Back in my classroom, I download today's bulletin and The Daily Urinal, the school's unofficial student newspaper. It gets its name from its original samizdat-like distribution system in which copies were posted exclusively in the boys' toilets. It is now distributed in a more conventional and less sexist manner. However, for the sake of tradition, copies can still be found taped to the wall above each urinal.
I display the bulletin on the whiteboard in preparation for the arrival of the 12 students in my advisory group. I take attendance and submit it electronically while one of my advisees scrolls through the bulletin, reading out pertinent items, the most important of which is the announcement of what day it is.
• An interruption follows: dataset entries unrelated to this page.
/-- What a command does to the state in a cell in which it runs. -/
def commandEffect : Instr → State → State
  | .init, s => startOperation s
  | .update b, s => absorbByte b s
  | .final, s => finishOperation s
  | .rdig x, s => respond (some s.dig[(digAddress x).val]) s
  | .rstat, s => respond (some (status s)) s

/-- What a decoded word does to the state, by the cell of R19's table it stands in. -/
def cellEffect (d : Except Reserved Instr) (s : State) : State :=
  match faultTable s.phase d, d with
  | some c, _ => raise c s
  | none, .ok i => if permits s.phase i then commandEffect i s else ignore s
  | none, .error _ => ignore s

/-- The state after a sequence of command words. -/
def afterWords (ws : List CmdWord) (s : State) : State :=
  ws.foldl (fun s w => cellEffect (decode w) s) s

section cells
variable {s t : State} {i : Instr} {c : Cause} {w : CmdWord} {d : Except Reserved Instr}

/-- A cell in which the command runs names no fault. -/
theorem faultTable_of_permits {p : Phase} (h : permits p i = true) : faultTable p (.ok i) = none := by
  cases p <;> cases i <;> simp_all [permits, faultTable]

/-- A cell that names a fault leads to FAULT (R19). -/
theorem phaseTable_of_fault {p : Phase} (h : faultTable p d = some c) : phaseTable p d = .fault := by
  rcases d with r | i
  · cases p <;> simp_all [phaseTable, faultTable]
  · cases p <;> cases i <;> simp_all [phaseTable, faultTable]

theorem faultTable_ne_none {p : Phase} (h : faultTable p d = some c) : c ≠ .none := by
  rintro rfl
  rcases d with r | i
  · cases p <;> simp [faultTable] at h
  · cases p <;> cases i <;> simp [faultTable] at h

/-- The three kinds of cell. -/
theorem table_cell (p : Phase) (d : Except Reserved Instr) :
    (∃ c, faultTable p d = some c) ∨ (p = .fault ∧ d ≠ .ok .rstat) ∨ ∃ i, d = .ok i ∧ permits p i = true := by
  rcases d with r | i
  · cases p <;> simp [faultTable]
  · cases p <;> cases i <;> simp [faultTable, permits]

theorem cellEffect_faults (h : faultTable s.phase d = some c) : cellEffect d s = raise c s := by
  simp [cellEffect, h]

theorem cellEffect_runs (h : permits s.phase i = true) : cellEffect (.ok i) s = commandEffect i s := by
  simp [cellEffect, faultTable_of_permits h, h]

theorem cellEffect_ignored (hp : s.phase = .fault) (hd : d ≠ .ok .rstat) : cellEffect d s = ignore s := by
  rcases d with r | i
  · simp [cellEffect, hp, faultTable]
  · cases i <;> simp_all [cellEffect, faultTable, permits]

/-- What a word does, with the kind of its cell; unlike `exec_cases` it says which cells fault and how. -/
theorem cellEffect_cases (d : Except Reserved Instr) (s : State) :
    (∃ c, faultTable s.phase d = some c ∧ cellEffect d s = raise c s) ∨
    (s.phase = .fault ∧ d ≠ .ok .rstat ∧ cellEffect d s = ignore s) ∨
    (∃ i, d = .ok i ∧ permits s.phase i = true ∧ cellEffect d s = commandEffect i s) := by
  obtain ⟨c, hc⟩ | ⟨hp, hd⟩ | ⟨i, rfl, run⟩ := table_cell s.phase d
  · exact .inl ⟨c, hc, cellEffect_faults hc⟩
  · exact .inr (.inl ⟨hp, hd, cellEffect_ignored hp hd⟩)
  · exact .inr (.inr ⟨i, rfl, run, cellEffect_runs run⟩)

/-- Every command has a next state (R202), the one of its cell. -/
theorem exec_eq (i : Instr) (s : State) : exec i s = .next (cellEffect (.ok i) s) := by
  cases i <;> cases hp : s.phase <;>
    simp [exec, execInit, execUpdate, execFinal, execRdig, execRstat, cellEffect, faultTable, permits, commandEffect, hp]

/-- Every word has a next state (R202), the one of its cell. -/
theorem acceptWord_eq (w : CmdWord) (s : State) : acceptWord w s = .next (cellEffect (decode w) s) := by
  rcases hd : decode w with r | i
  · cases hp : s.phase <;> simp [acceptWord, hd, acceptReserved, cellEffect, faultTable, hp]
  · simp [acceptWord, hd, exec_eq]

theorem runWords_eq (ws : List CmdWord) (s : State) : runWords ws s = .next (afterWords ws s) := by
  induction ws generalizing s with
  | nil => rfl
  | cons w ws ih => exact (runWords_cons (acceptWord_eq w s) ws).trans (ih _)

theorem responses_cons (w : CmdWord) (ws : List CmdWord) (s : State) :
    responses (w :: ws) s = (cellEffect (decode w) s).resp :: responses ws (cellEffect (decode w) s) := by
  rw [responses, acceptWord_eq]

@[simp] theorem commandEffect_cause (i : Instr) (s : State) : (commandEffect i s).cause = s.cause := by
  cases i <;> simp [commandEffect]

theorem commandEffect_phase (h : permits s.phase i = true) :
    (commandEffect i s).phase = phaseTable s.phase (.ok i) := by
  cases i <;> cases hp : s.phase <;> simp_all [permits, commandEffect, phaseTable]

/-- A word leads to its cell's phase (R19). -/
theorem cellEffect_phase (d : Except Reserved Instr) (s : State) :
    (cellEffect d s).phase = phaseTable s.phase d := by
  obtain ⟨c, hc, e⟩ | ⟨hp, -, e⟩ | ⟨i, rfl, run, e⟩ := cellEffect_cases d s
  · rw [e, phaseTable_of_fault hc, raise_phase]
  · rw [e, hp, ignore_phase, hp, phaseTable]
  · rw [e, commandEffect_phase run]

/-- A word records its cell's fault and otherwise keeps the cause (R19, R166). -/
theorem cellEffect_cause (d : Except Reserved Instr) (s : State) :
    (cellEffect d s).cause = (faultTable s.phase d).getD s.cause := by
  obtain ⟨c, hc, e⟩ | ⟨hp, -, e⟩ | ⟨i, rfl, run, e⟩ := cellEffect_cases d s
  · rw [e, hc, raise_cause, Option.getD_some]
  · rw [e, hp, ignore_cause, faultTable, Option.getD_none]
  · rw [e, faultTable_of_permits run, commandEffect_cause, Option.getD_none]

/-- In FAULT every word keeps the phase and the cause (R168). -/
theorem cellEffect_from_fault (d : Except Reserved Instr) (hp : s.phase = .fault) :
    (cellEffect d s).phase = .fault ∧ (cellEffect d s).cause = s.cause := by
  rw [cellEffect_phase, cellEffect_cause, hp]
  exact ⟨rfl, rfl⟩

/-- No word leads back to UNINIT (R19). -/
theorem phaseTable_ne_uninit {p : Phase} (hp : p ≠ .uninit) (d : Except Reserved Instr) :
    phaseTable p d ≠ .uninit := by
  rcases d with r | i
  · cases p <;> simp_all [phaseTable]
  · cases p <;> cases i <;> simp_all [phaseTable]

end cells

/-- Everything a step can do (R60, R205): idle, reset the engine, or carry out a word. -/
theorem step_cases {s t : State} (h : step s = .next t) :
    (s.host = [] ∧ t = s) ∨
    (∃ rest, s.host = .reset :: rest ∧ t = resetEvent { s with host := rest }) ∨
    (∃ w rest, s.host = .issue w :: rest ∧ t = cellEffect (decode w) { s with host := rest }) := by
  rw [step, takeMove] at h
  split at h
  next idle =>
    cases h
    exact .inl ⟨idle, rfl⟩
  next m rest move =>
    cases m with
    | issue w =>
      rw [accept, acceptWord_eq] at h
      cases h
      exact .inr (.inr ⟨w, rest, move, rfl⟩)
    | reset =>
      cases h
      exact .inr (.inl ⟨rest, move, rfl⟩)

/-- A predicate that the reset event establishes and every effect of the engine keeps. -/
structure EngineInvariant (P : State → Prop) : Prop where
  host : ∀ (rest : List HostMove) (s : State), P s → P { s with host := rest }
  reset : ∀ s, P (resetEvent s)
  respond : ∀ r s, P s → P (respond r s)
  raise : ∀ c s, c ≠ .none → P (raise c s)
  start : ∀ s, s.phase = .uninit ∨ s.phase = .done → P s → P (startOperation s)
  absorb : ∀ b s, s.phase = .active → P s → P (absorbByte b s)
  finish : ∀ s, s.phase = .active → P s → P (finishOperation s)

namespace EngineInvariant
variable {P : State → Prop} {s t : State}

theorem command (inv : EngineInvariant P) {i : Instr} (run : permits s.phase i = true) (h : P s) :
    P (commandEffect i s) := by
  cases i with
  | init => exact inv.start s (permits_init.1 run) h
  | update b => exact inv.absorb b s (permits_update.1 run) h
  | final => exact inv.finish s (permits_final.1 run) h
  | rdig x => exact inv.respond _ s h
  | rstat => exact inv.respond _ s h

theorem word (inv : EngineInvariant P) (d : Except Reserved Instr) (h : P s) : P (cellEffect d s) := by
  obtain ⟨c, hc, e⟩ | ⟨-, -, e⟩ | ⟨i, -, run, e⟩ := cellEffect_cases d s
  · exact e ▸ inv.raise c s (faultTable_ne_none hc)
  · exact e ▸ inv.respond none s h
  · exact e ▸ inv.command run h

theorem words (inv : EngineInvariant P) (ws : List CmdWord) (h : P s) : P (afterWords ws s) := by
  induction ws generalizing s with
  | nil => exact h
  | cons w ws ih => exact ih (inv.word (decode w) h)

theorem step (inv : EngineInvariant P) (h : P s) (next : step s = .next t) : P t := by
  obtain ⟨-, rfl⟩ | ⟨rest, -, rfl⟩ | ⟨w, rest, -, rfl⟩ := step_cases next
  · exact h
  · exact inv.reset _
  · exact inv.word _ (inv.host rest s h)

end EngineInvariant

end Sys2Proof.Machine
end

section
/-! PROOFS. The three invariants of the engine: established by reset, kept by every effect (R15, R22, R167). -/

namespace Sys2Proof.Machine

theorem engineInvariant_faultInv : EngineInvariant FaultInv where
  host _ _ h := h
  reset _ := by simp [FaultInv]
  respond _ _ h := h
  raise _ _ hc := by simpa [FaultInv] using hc
  start s hp h := by rcases hp with hp | hp <;> simpa [FaultInv, hp] using h
  absorb b s _ h := by simpa [FaultInv] using h
  finish s hp h := by simpa [FaultInv, hp] using h

/-- FINAL leaves the complete serialisation; no other effect enters DONE (R22, R138, R139). -/
theorem engineInvariant_digestInv : EngineInvariant DigestInv where
  host _ _ h := h
  reset _ := by simp [DigestInv]
  respond _ _ h := h
  raise _ _ _ := by simp [DigestInv]
  start _ _ _ := by simp [DigestInv]
  absorb b s hp _ := by simp [DigestInv, hp]
  finish s _ _ := fun _ k j => by
    have offset : 8 * (4 - 1 - j.val) = 24 - 8 * j.val := by omega
    simp only [finishOperation_dig]
    rw [serialise_get, byteBE, offset]

/-- A block more keeps the counter a whole number of blocks, its wrap at 2^64 included (R15, R91). -/
theorem toNat_add_512_mod (v : Dword) (h : v.toNat % 512 = 0) : (v + 512).toNat % 512 = 0 := by
  bv_omega

/-- The buffered bytes make the counter a whole number of bytes (R131). -/
theorem toNat_add_tail_mod (v : Dword) (n : BitVec 6) (h : v.toNat % 512 = 0) :
    (v + 8 * n.setWidth 64).toNat % 8 = 0 := by
  bv_omega

/-- The length field FINAL leaves (R136). -/
theorem finishOperation_lengthField (s : State) (j : Fin 8) :
    (finishOperation s).blk[56 + j.val] = (finishOperation s).bitcnt.extractLsb' (56 - 8 * j.val) 8 := by
  have offset : 8 * (8 - 1 - j.val) = 56 - 8 * j.val := by omega
  simp only [finishOperation_blk, lastBlock, putLength_blk]
  rw [storeBE_get_inside _ _ _ _ _ j.isLt, byteBE, offset]
  simp

theorem engineInvariant_counterInv : EngineInvariant CounterInv where
  host _ _ h := h
  reset _ := by simp [CounterInv]
  respond _ _ h := h
  raise _ _ _ := by simp [CounterInv]
  start _ _ _ := by simp [CounterInv]
  absorb b s hp h := by
    obtain ⟨blocks, -⟩ := h
    refine ⟨fun _ => ?_, fun hd => by simp [hp] at hd⟩
    rw [absorbByte_bitcnt]
    split
    · exact toNat_add_512_mod _ (blocks hp)
    · exact blocks hp
  finish s hp h := by
    obtain ⟨blocks, -⟩ := h
    refine ⟨fun ha => by simp at ha, fun _ => ⟨?_, finishOperation_lengthField s⟩⟩
    rw [finishOperation_bitcnt]
    exact toNat_add_tail_mod _ _ (blocks hp)

/-- No command but FINAL writes `dig` (R22). -/
theorem commandEffect_dig {i : Instr} (hi : i ≠ .final) (s : State) : (commandEffect i s).dig = s.dig := by
  cases i <;> simp_all [commandEffect]

theorem cellEffect_dig {i : Instr} (hi : i ≠ .final) (s : State) : (cellEffect (.ok i) s).dig = s.dig := by
  obtain ⟨c, -, e⟩ | ⟨-, -, e⟩ | ⟨i', hi', -, e⟩ := cellEffect_cases (.ok i) s
  · rw [e, raise_dig]
  · rw [e, ignore_dig]
  · cases hi'
    rw [e, commandEffect_dig hi]

/-- Settles O58: DigestInv is an invariant of every effect; INIT hides the digest because it leads to ACTIVE. -/
theorem stepKeepsDigestInvariant : Obligations.StepKeepsDigestInvariant := by
  refine ⟨fun s t h next => engineInvariant_digestInv.step h next, fun i s t hi next => ?_,
    fun s t u x hp init rdig => ?_⟩
  · rw [exec_eq] at next
    cases next
    exact cellEffect_dig hi s
  · rw [exec, execInit_starts (.inr hp)] at init
    cases init
    rw [exec, execRdig_early x (.inr (startOperation_phase s))] at rdig
    cases rdig
    exact ⟨rfl, rfl, rfl, rfl⟩

/-- Settles O59: UPDATE adds whole blocks, FINAL whole bytes and the length field. -/
theorem stepKeepsCounterInvariant : Obligations.StepKeepsCounterInvariant :=
  fun _ _ h next => engineInvariant_counterInv.step h next

/-- Settles O60, from the phase and the cause that reset gives alone. -/
theorem resetMeetsInvariants : Obligations.ResetMeetsInvariants := by
  have phase : State.reset.phase = .uninit := rfl
  have cause : State.reset.cause = .none := rfl
  refine ⟨phase, cause, ?_, ?_, ?_, ?_, ?_, ?_⟩
  · simp [doneFlag, phase]
  · simp [faultFlag, phase]
  · simp [status, phase, cause, phaseCode, causeCode]
  · simp [FaultInv, phase, cause]
  · simp [DigestInv, phase]
  · simp [CounterInv, phase]

end Sys2Proof.Machine
end

section
/-! PROOFS. FINAL's padding as bytes of the block, and what each command leaves unchanged, in every phase (R32). -/

namespace Sys2Proof.Machine

section padding
variable (s : State)

/-- A block with the marker at `n` and zeros from there to `hi` (R132 to R134). -/
def padFrom (b : Block) (n hi : Nat) : Block :=
  zeroFill (storeBE b n 1 (0x80 : Byte)) (n + 1) hi

theorem padFrom_get_below (b : Block) (n hi a : Nat) (h : a < 64) (ha : a < n) : (padFrom b n hi)[a] = b[a] := by
  have unfilled : ¬(n + 1 ≤ a ∧ a < hi) := by omega
  rw [padFrom, zeroFill_get, if_neg unfilled, storeBE_get_outside _ _ _ _ _ h (.inl ha)]

/-- From the marker on, up to `hi`, the old block cannot be seen. -/
theorem padFrom_get_from (b c : Block) (n hi a : Nat) (h : a < 64) (hn : n ≤ a) (ha : a < hi) :
    (padFrom b n hi)[a] = (padFrom c n hi)[a] := by
  simp only [padFrom, zeroFill_get, storeBE_byte_get]
  by_cases atMarker : a = n
  · simp [atMarker]
  · have filled : n + 1 ≤ a ∧ a < hi := by omega
    rw [if_pos filled, if_pos filled]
We have abandoned the MTWTF system of days (so 20th century) and replaced it with a WDIIT? (what day is it today?) system - a six-day, A-F cycle of 12 daily schedules.
My advisees disperse to their 7.30am classes and I await the arrival of mine. On most days, I teach lessons lasting 60 or 90 minutes to three or four of my five classes. Teaching maths in California is much the same as teaching maths in England, Japan and Turkey, the other ports of call in my career so far. Student engagement is key, and this is best achieved by providing interesting questions for students to investigate.
After school, I give extra help to students who need it, and work on lesson preparation and marking. On our late-afternoon drive home, Hannah and I listen to KPBS, switching to KPRI when troll-induced despair overwhelms us.
Over dinner, Mary, Hannah and I compare our days. Mary teaches English at a public high school - her classroom has 38 desks. If there's time for TV after we have completed our schoolwork, we'll watch an episode of our current favourite, The Big Bang Theory. And then it's time for bed.